/-- Settles O5: with nothing left over the tick before ends as it stands, and the tick samples, counts and advances
alone. -/
theorem tickSamplesAndFilters : Obligations.TickSamplesAndFilters := by
  intro pins s hdue hpulse hcount hedge htimer
  have nodue : s.dueSlots = [] := by
    refine List.filter_eq_nil_iff.2 fun n hn hd => ?_
    obtain ⟨d, hd, hle⟩ := (State.isDue_iff n s).1 hd
    exact absurd (hdue n hn d (by rw [deadlineOf_eq, hd])) (BitVec.not_lt.2 hle)
  have idle : finishTick s = s :=
    finishTick_idle nodue hpulse (fun n => ⟨hedge n, acceptable_of_count_lt (hcount n)⟩) htimer
  refine ⟨beginTick pins (finishTick s), rfl, ?_, fun n => ?_⟩ <;> rw [idle]
  · simp [beginTick, tickDelay, sampleInputs, State.withTime, State.withInputs, State.withWriter]
  · rw [beginTick_input]
    obtain ⟨hraw, hfilter, htrip, hactive, hkept, rest⟩ := sample_spec (pins.getLsbD n.val) s.inputs[n]
    exact ⟨hraw, hfilter, htrip, hactive, hkept.trans (hedge n), rest⟩

end Sys2Proof.Proofs
end

section
/-! # Actions, events, raises and pulse ends -/

namespace Sys2Proof.Proofs
open Sys2Proof.Machine Sys2Proof.Claims

/-! ## Actions (R51, R64, R65) -/

theorem lineTripped_iff (n : LineNumber) (s : State) :
    s.lineTripped n = true ↔ s.lines[n].participates = true ∧ s.trip.state = .tripped := by
  simp [State.lineTripped, -Fin.getElem_fin]

section
variable {x : Action} {s : State}

theorem actionOutcome_of_disabled (h : s.lines[x.line].drive = none) : s.actionOutcome (some x) = .dropped := by
  simp only [State.actionOutcome, h]
  rfl

theorem actionOutcome_of_tripped {d : Drive} (h : s.lines[x.line].drive = some d) (ht : s.lineTripped x.line = true) :
    s.actionOutcome (some x) = .suppressed := by
  simp only [State.actionOutcome, h, ht]
  rfl

theorem actionOutcome_of_free {d : Drive} (h : s.lines[x.line].drive = some d) (ht : s.lineTripped x.line = false) :
    s.actionOutcome (some x) = .performed := by
  simp only [State.actionOutcome, h, ht]
  rfl

theorem performAction_of_not_performed (h : s.actionOutcome (some x) ≠ .performed) : s.performAction (some x) = s :=
  if_neg h

theorem performAction_of_performed {d : Drive} (hd : s.lines[x.line].drive = some d)
    (h : s.actionOutcome (some x) = .performed) :
    s.performAction (some x) = s.putDrive x.line (some (d.apply x.kind s.time.now)) := by
  unfold State.performAction
  dsimp only
  rw [if_pos h, hd]
  rfl
end

theorem later?_eq (t : Time) (n : Nat) :
    later? t n = if t.toNat + n < 2 ^ 64 then some (BitVec.ofNat 64 (t.toNat + n)) else none := rfl

theorem pulseEndAfter_eq (now : Time) (width : BitVec 32) (level : Bool) :
    pulseEndAfter now width level = if now.toNat + width.toNat < 2 ^ 64 then
      some { time := BitVec.ofNat 64 (now.toNat + width.toNat), level := level } else none := by
  rw [pulseEndAfter, later?_eq]
  split <;> rfl

theorem putDrive_frame (n : LineNumber) (d : Option Drive) (s : State) :
    s.putDrive n d = { s with lines := (s.putDrive n d).lines } := rfl

/-- Settles O20: by the outcome of the action. -/
theorem actionsActOnTheirLine : Obligations.ActionsActOnTheirLine := by
  intro x s
  refine ⟨rfl, rfl, fun h => ?_, fun d h ht => ?_, fun d h ht => ?_⟩
  · have outcome := actionOutcome_of_disabled h
    exact ⟨outcome, performAction_of_not_performed (by rw [outcome]; nofun)⟩
  · have outcome := actionOutcome_of_tripped h ((lineTripped_iff _ s).2 ht)
    exact ⟨outcome, performAction_of_not_performed (by rw [outcome]; nofun)⟩
  · have outcome := actionOutcome_of_free h (Bool.eq_false_iff.2 fun hl => ht ((lineTripped_iff _ s).1 hl))
    rw [performAction_of_performed h outcome, putDrive_line]
    refine ⟨outcome, putDrive_frame _ _ s, fun m hm => putDrive_line_ne _ s hm, rfl, fun hk => ?_, fun hk => ?_,
      fun hk => ?_,
      fun w hk => ?_, fun w hk => ?_⟩ <;> rw [hk]
    · rfl
    · rfl
    · rfl
    · exact congrArg (fun e => some { level := true, pulseEnd := e : Drive }) (pulseEndAfter_eq _ w false)
    · exact congrArg (fun e => some { level := false, pulseEnd := e : Drive }) (pulseEndAfter_eq _ w true)

/-! ## Events (R150, R151, R156) -/

theorem toNat_saturatingSucc (c : BitVec 16) : (saturatingSucc c).toNat = min 65535 (c.toNat + 1) := by
  unfold saturatingSucc
  have hlt := c.isLt
  split
  · rename_i h; subst h; decide
  · rename_i h
    have hne : c.toNat ≠ 65535 := fun e => h (BitVec.eq_of_toNat_eq e)
    have hsum : (c + 1).toNat = c.toNat + 1 := by
      rw [BitVec.toNat_add, Nat.mod_eq_of_lt]
      · rfl
      · show c.toNat + 1 < 65536
        omega
    omega

theorem beq_allOnes_eq (c : BitVec 16) : (c == BitVec.allOnes 16) = decide (c.toNat = 65535) := by
  have hiff : c = BitVec.allOnes 16 ↔ c.toNat = 65535 := by rw [← BitVec.toNat_inj]; rfl
  rw [Bool.beq_eq_decide_eq, decide_eq_decide]
  exact hiff

/-- Settles O21: the fields by `ReportFields.coalesce`, state and queue by the state the event finds. -/
theorem eventsCoalesceAtTheirSource : Obligations.EventsCoalesceAtTheirSource := by
  intro src o makesPending s
  have report := State.recordEvent_report src o makesPending s
  refine ⟨?_, fun h => ?_, fun h hstate => ?_, fun h hstate => ?_,
    fun src' h => State.recordEvent_report_ne o makesPending s h,
    State.recordEvent_slot src o makesPending s, State.recordEvent_frame src o makesPending s⟩
  · rw [report]
    refine ⟨rfl, rfl, rfl, toNat_saturatingSucc _, ?_⟩
    simp only [ReportFields.coalesce, ReportFlags.union, beq_allOnes_eq, Bool.or_false]
  · subst h
    obtain ⟨queue, inFlight⟩ := recordEvent_silent src o s
    exact ⟨by rw [report]; rfl, queue, inFlight⟩
  · subst h
    obtain ⟨queue, inFlight⟩ := recordEvent_joins hstate o
    exact ⟨by rw [report]; rfl, queue, inFlight⟩
  · subst h
    obtain ⟨queue, inFlight⟩ := recordEvent_notes hstate o
    exact ⟨by rw [report]; rfl, queue, inFlight⟩

/-! ## Raises (R69, R104, R108, R109, R110) -/

theorem addCause_raised (r : Raise) (t : TripUnit) : Raised r t (t.addCause r) := by
  refine ⟨fun n => addCause_inputCauses r t n, ?_, ?_, ?_⟩ <;> cases r <;> simp [TripUnit.addCause, Raise.kind]

theorem raise_raised (r : Raise) (s : State) : Raised r s.trip (s.raise r).trip := by
  rw [State.raise_trip]
  cases s.trip.state <;> exact addCause_raised r s.trip

theorem causeMask_eq (t : TripUnit) : 0#48 ++ t.causeMask = BitVec.ofNat 64 (causesNumber t) := by
  apply BitVec.eq_of_toNat_eq
  have hvalue : (0#48 ++ t.causeMask).toNat = causesNumber t := by
    rw [toNat_append_eq_add, toNat_causeMask, BitVec.toNat_ofNat, Nat.zero_mod, Nat.mul_zero, Nat.add_zero]
  rw [BitVec.toNat_ofNat, ← hvalue, Nat.mod_eq_of_lt (0#48 ++ t.causeMask).isLt]

/-- The TRIP event that a raise records shows the causes that the raise leaves (R110). -/
theorem recordTripEvent_eq (s : State) :
    s.recordTripEvent = s.recordEvent .controller
      { event := .trip, time := s.time.now, tag := BitVec.ofNat 64 (causesNumber s.trip), flags := {} } true := by
  rw [State.recordTripEvent, causeMask_eq]

theorem recordTripEvent_trip (s : State) : s.recordTripEvent.trip = s.trip := by
  rw [State.recordTripEvent, State.recordEvent_trip]
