/-! ### Traps (60_exceptions.md) -/

/-- The exceptions and interrupt requests of Table 7-1 (60_exceptions.md R705), with what each
records (R719 for fp_exception). -/
inductive Trap where
  | dataStoreError
  | instructionAccessMmuMiss
  | instructionAccessError
  | rRegisterAccessError
  | instructionAccessException
  | privilegedInstruction
  | illegalInstruction
  | fpDisabled
  | cpDisabled
  | unimplementedFlush
  | watchpointDetected
  | windowOverflow
  | windowUnderflow
  | memAddressNotAligned
  | fpException (record : FpRecord)
  | cpException
  | dataAccessError
  | dataAccessMmuMiss
  | dataAccessException
  | tagOverflow
  | divisionByZero
  | trapInstruction (number : BitVec 7)
  | interruptLevel (level : BitVec 4)
  | implementationDependent (n : BitVec 5)
  deriving DecidableEq, Repr

/-- The trap type of Table 7-1 (60_exceptions.md R705, R726, R730, R734). -/
def trapType : Trap → BitVec 8
  | .dataStoreError => 0x2B#8
  | .instructionAccessMmuMiss => 0x3C#8
  | .instructionAccessError => 0x21#8
  | .rRegisterAccessError => 0x20#8
  | .instructionAccessException => 0x01#8
  | .privilegedInstruction => 0x03#8
  | .illegalInstruction => 0x02#8
  | .fpDisabled => 0x04#8
  | .cpDisabled => 0x24#8
  | .unimplementedFlush => 0x25#8
  | .watchpointDetected => 0x0B#8
  | .windowOverflow => 0x05#8
  | .windowUnderflow => 0x06#8
  | .memAddressNotAligned => 0x07#8
  | .fpException _ => 0x08#8
  | .cpException => 0x28#8
  | .dataAccessError => 0x29#8
  | .dataAccessMmuMiss => 0x2C#8
  | .dataAccessException => 0x09#8
  | .tagOverflow => 0x0A#8
  | .divisionByZero => 0x2A#8
  | .trapInstruction n => (1#1 ++ n : BitVec (1 + 7))
  | .interruptLevel n => (1#4 ++ n : BitVec (4 + 4))
  | .implementationDependent n => (3#3 ++ n : BitVec (3 + 5))

/-- What an fp_exception trap writes besides tt (60_exceptions.md R719): ftt, and cexc for an
IEEE_754_exception. If the exception was deferred the FQ is loaded, with the FPop that caused it and the
FPops behind it that the FPU had not finished, and the FPU enters fp_exception (R755, 10_state.md R76). -/
def recordFp (s : State) (r : FpRecord) : State :=
  let s := { s with fsr := { s.fsr with ftt := r.ftt, cexc := r.cexc.getD s.fsr.cexc } }
  match s.fpuMode with
  | .pending _ =>
    { s with fpuMode := .exception, fq := s.fq ++ s.fpuQueue.map FpWork.entry, fpuQueue := [] }
  | _ => s

/-- What a trap records besides tt and the program counters; with cp_exception the outstanding exception of the
coprocessor is taken (60_exceptions.md R720). -/
def recordTrap (s : State) : Trap → State
  | .fpException r => recordFp s r
  | .cpException => { s with cpPending := false }
  | _ => s

/-- The program counters a trap saves: those of the next instruction to execute, which is the one
after it if it is annulled (60_exceptions.md R740). -/
def savedPcs (s : State) : Word × Word :=
  if s.annul then (s.npc, s.npc + 4#32) else (s.pc, s.npc)

/-- The part of trap entry that reset shares (60_exceptions.md R740): ET <- 0, PS <- S, CWP <- CWP - 1
without a test of the WIM, the program counters into r[17] and r[18] of the new window, annul <- 0,
S <- 1. -/
def enterWindow (s : State) : State :=
  let cwp := cwpBelow s.cfg s.psr.cwp
  let pcs := savedPcs s
  let s := { s with psr := { s.psr with et := false, ps := s.psr.s, s := true, cwp := cwp } }
  let s := setReg (setReg s 17#5 pcs.1) 18#5 pcs.2
  { s with annul := false }

/-- Trap entry with ET = 1 (60_exceptions.md R740): what the trap records, the new window, tt, then
PC <- TBR, nPC <- TBR + 4. -/
def enterTrap (t : Trap) (s : State) : State :=
  let s := enterWindow (recordTrap s t)
  let s := { s with tbr := { s.tbr with tt := trapType t } }
  { s with pc := tbrWord s, npc := tbrWord s + 4#32 }

/-- The processor halts in error_mode; no other state changes (60_exceptions.md R745). -/
def enterError (s : State) : State := { s with mode := .error, pbError := true }

/-- Taking a trap (60_exceptions.md R735, R740, R745): the delayed writes commit first
(70_reset_and_hazards.md R820); with ET = 0 the processor enters error_mode instead. DESIGN CHOICE: what the
instruction has done by then stays done in error_mode too, as R330, R335 and R349 say of a trap with ET = 1 (the
first word of a doubleword, FP_LOAD_FAULT_VALUE), where R745 has the state as it was before the instruction
(log 7). DESIGN CHOICE: with ET = 0 no trap that comes here writes tt, that of a RETT which is unimplemented or
meets r_register_access_error or a watchpoint among them: R745 has tt written when a RETT traps with ET = 0, but
names only the three checks of R541, which are `rettError`'s (log 44). -/
def takeTrap (t : Trap) (s : State) : State :=
  let s := commitPending s
  if s.psr.et then enterTrap t s else enterError s

/-- RETT with ET = 0 and a failing check: tt tells which, and the processor enters error_mode
(42_control_transfer.md R541). -/
def rettError (t : Trap) (s : State) : State :=
  let s := commitPending s
  enterError { s with tbr := { s.tbr with tt := trapType t } }

/-- The reset trap (70_reset_and_hazards.md R801 to R803): taken whatever ET is, tt unchanged, control
to address 0; the hidden state is emptied, PSO_mode cleared; the MMU is disabled with TSO in effect. The
fcc hazard ends too, of which R802, R825 and R826 say nothing: DESIGN CHOICE (log 35). -/
def resetTrap (s : State) : State :=
  let s := enterWindow (commitPending s)
  { s with
    mode := .execute, pbError := false, pc := 0#32, npc := 4#32
    fpuMode := .execute, fpuQueue := [], fq := [], cpPending := false, storeBarrierPending := false, psoMode := false
    blockByte := false, blockWord := false, staleWords := [], fccWindow := 0
    mmu := { s.mmu with e := false, pso := false } }

/-! ### What an instruction comes to -/

/-- What an instruction's meaning comes to: it completes, or it raises a trap (the state holds whatever
the spec lets the instruction change before the trap). -/
inductive Res where
  | done (s : State)
  | trap (t : Trap) (s : State)

/-- A meaning's outcome: a raised trap is taken in the same step (60_exceptions.md R737). -/
def Res.out : Res → Host.Outcome State Fault Refusal
  | .done s => .next s
  | .trap t s => .next (takeTrap t s)

/-- Raise privileged_instruction in user mode, else go on (60_exceptions.md R713). -/
def privileged (s : State) (k : Res) : Res :=
  if s.psr.s then k else .trap .privilegedInstruction s

/-- Raise fp_disabled unless the FPU is present and enabled (60_exceptions.md R714). -/
def fpEnabled (s : State) (k : Res) : Res :=
  if efOn s then k else .trap .fpDisabled s

/-- Raise cp_disabled unless the coprocessor is present and enabled (60_exceptions.md R715). -/
def cpEnabled (s : State) (k : Res) : Res :=
  if ecOn s then k else .trap .cpDisabled s

/-- Raise mem_address_not_aligned for a misaligned address, else go on (60_exceptions.md R718). -/
def aligned (s : State) (address : Word) (size : Size) (k : Res) : Res :=
  if address.toNat % size.alignment = 0 then k else .trap .memAddressNotAligned s

end Sys2Proof.Machine
end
-----
From the entries above, give again exactly the lines running from the line with "rw [BitVec.toNat_add, Nat.mod_eq_of_lt]" to the line with "rw [Bool.beq_eq_decide_eq, decide_eq_decide]"; include both of those lines.

**THE ANSWER:**
      rw [BitVec.toNat_add, Nat.mod_eq_of_lt]
      · rfl
      · show c.toNat + 1 < 65536
        omega
    omega

theorem beq_allOnes_eq (c : BitVec 16) : (c == BitVec.allOnes 16) = decide (c.toNat = 65535) := by
  have hiff : c = BitVec.allOnes 16 ↔ c.toNat = 65535 := by rw [← BitVec.toNat_inj]; rfl
  rw [Bool.beq_eq_decide_eq, decide_eq_decide]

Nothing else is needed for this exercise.